Boric Acid should not be put in to your cubes. Not only it's dangerous to touch boric acid with your eyes, skin, or in your mouth, but it's DANGEROUS TO BREATHE IT IN. Inhaling it damages your lungs and can cause side effects.

Same goes with THF.

But because this is a Boron Treated Cube, I suggest not doing this as a lubricant.
It makes a good speedcube, but it is way too dangerous; therefore, not worth risking your life over a puzzle.

I don't know about all yall, but I'm sticking with fluorine.


----------



## Metallic Silver (Nov 6, 2018)

Eeshan said:


> I don't know if you guys play carrom in Singapore but carrom powder is made up of mostly boric acid. You can use that.

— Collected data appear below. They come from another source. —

-- ==== Sys2Proof/Machine/Board.lean ====
section
/-! DEFINITION. The path of a command: the range scoreboard (R217 to R226), register and accumulator dependences (R89,
R169), issue arbitration (R216), and what failing and completing do (R92, R199). -/

namespace Sys2Proof.Machine

/-! ## Entries (R217, R218) -/

def sbEntry (write : Bool) (first last : Nat) : SbEntry := ⟨write, first / 64, last / 64, []⟩

/-- The entry over a window's whole interval (R167). -/
def WinOp.entry (w : WinOp) (write : Bool) : SbEntry := sbEntry write w.a0 w.last

/-- The last byte that `v.ld`, `v.st` and `v.stm` may touch (R159). -/
def WinOp.vecLast (w : WinOp) : Nat := w.a0 + (min w.rows 16 - 1) * w.pitch + min w.len 256 - 1

def wins (ws : Vector (Option WinOp) 5) (i : Nat) : WinOp := ((ws.toList[i]?).getD none).getD ⟨0, 0, 0, 0⟩

/-- The entries a command makes at acceptance, in window order (R217). -/
def cmdEntries (o : COp) (f : CmdF) (ws : Vector (Option WinOp) 5) : List SbEntry :=
  let rd (i : Nat) := (wins ws i).entry false
  let wr (i : Nat) := (wins ws i).entry true
  match o with
  | .vLd => [sbEntry false (wins ws 1).a0 (wins ws 1).vecLast]
  | .vSt | .vStm => [sbEntry true (wins ws 1).a0 (wins ws 1).vecLast]
  | .vGath => [rd 1]
  | .vScat => [wr 1]
  | .vLut8 | .vLut16 => [sbEntry false (wins ws 2).a0 ((wins ws 2).a0 + 63)]
  | .mxCfg => [sbEntry false (wins ws 0).a0 ((wins ws 0).a0 + 191)]
  | .mxLdb => [rd 1]
  | .mxGo => [rd 0]
  | .mxDrain => wr 0 :: (if f.isWin 2 then [wr 2] else [])
  | .mxRdst => [wr 0]
  | .soLd => rd 1 :: (if f.isWin 2 then [rd 2] else [])
  | .soTopk => rd 2 :: (if f.isWin 3 then [rd 3] else [])
  | .soSt => wr 1 :: (if f.isWin 2 then [wr 2] else [])
  | .soSave => [wr 1]
  | .soRest => [rd 1]
  | .cpLin | .cp2d | .cpList => [if f.imm18 2 = 0 then wr 0 else rd 0, rd 1]
  | .cpFill => [wr 0]
  | .cpXf => [wr 0, rd 1]
  | .cpPeer => [rd 0, rd 1]
  | .sxSearch | .sxScan | .sxAppend | .sxDel | .sxStat => [wr 0, rd 1]
  | .sxFetch => [wr 0, rd 1, wr 2]
  | _ => []

def SbEntry.overlaps (e l : SbEntry) : Bool := decide (e.lo ≤ l.hi) && decide (l.lo ≤ e.hi)
/-- Chunk `c` meets the entry's interval (R218, R219). -/
def SbEntry.hasChunk (e : SbEntry) (c : Nat) : Bool := decide (8 * c ≤ e.hi) && decide (e.lo ≤ 8 * c + 7)
def SbEntry.chunks (e : SbEntry) : List Nat := List.range' (e.lo / 8) (e.hi / 8 - e.lo / 8 + 1)

/-- The aperture slot of a context whose access waits (R224). -/
def Ctx.apEntry (k : Ctx) : Option (Nat × SbEntry) :=
  match k.wait with
  | .aperture seq write lo hi => some (seq, ⟨write, lo, hi, []⟩)
  | _ => none

/-- The outstanding entries of earlier commands and accesses (R219, R224). -/
def Hearth.earlier (x : Hearth) (seq : Nat) : List SbEntry :=
  (x.cmds.filter fun c => c.seq < seq).flatMap (·.entries) ++
    (x.ctxs.toList.filterMap Ctx.apEntry).filterMap fun p => if p.1 < seq then some p.2 else none

def chunkReady (es : List SbEntry) (l : SbEntry) (c : Nat) : Bool :=
  es.all fun e => !(e.write && e.overlaps l && e.hasChunk c && !e.done.contains c)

Most chemicals that aren't household items are actually illegal to have in your house. So in most cases, you kinda do need to be licensed to have one. Or, you could just ask a chemistry teacher or a professor.


----------



## deruk (Nov 7, 2018)

Metallic Silver said:


> Wasabi,
> I may not specialize in chemistry yet, nor have some proof to "make people believe me" or "I must have a degree to be obeyed". I am planning to major in chemistry though.
> 
> I DO NOT RECOMMEND YOU TRYING THIS!!! ALL CUBERS SHOULD STAY AWAY FROM DOING THIS TREATMENT!
> ...


Pretty sure Chris Tran stopped boron treating cubes because the batches were inconsistent


----------



## Metallic Silver (Nov 8, 2018)

deruk said:


> Pretty sure Chris Tran stopped boron treating cubes because the batches were inconsistent



Never heard of that reason, but okay.


----------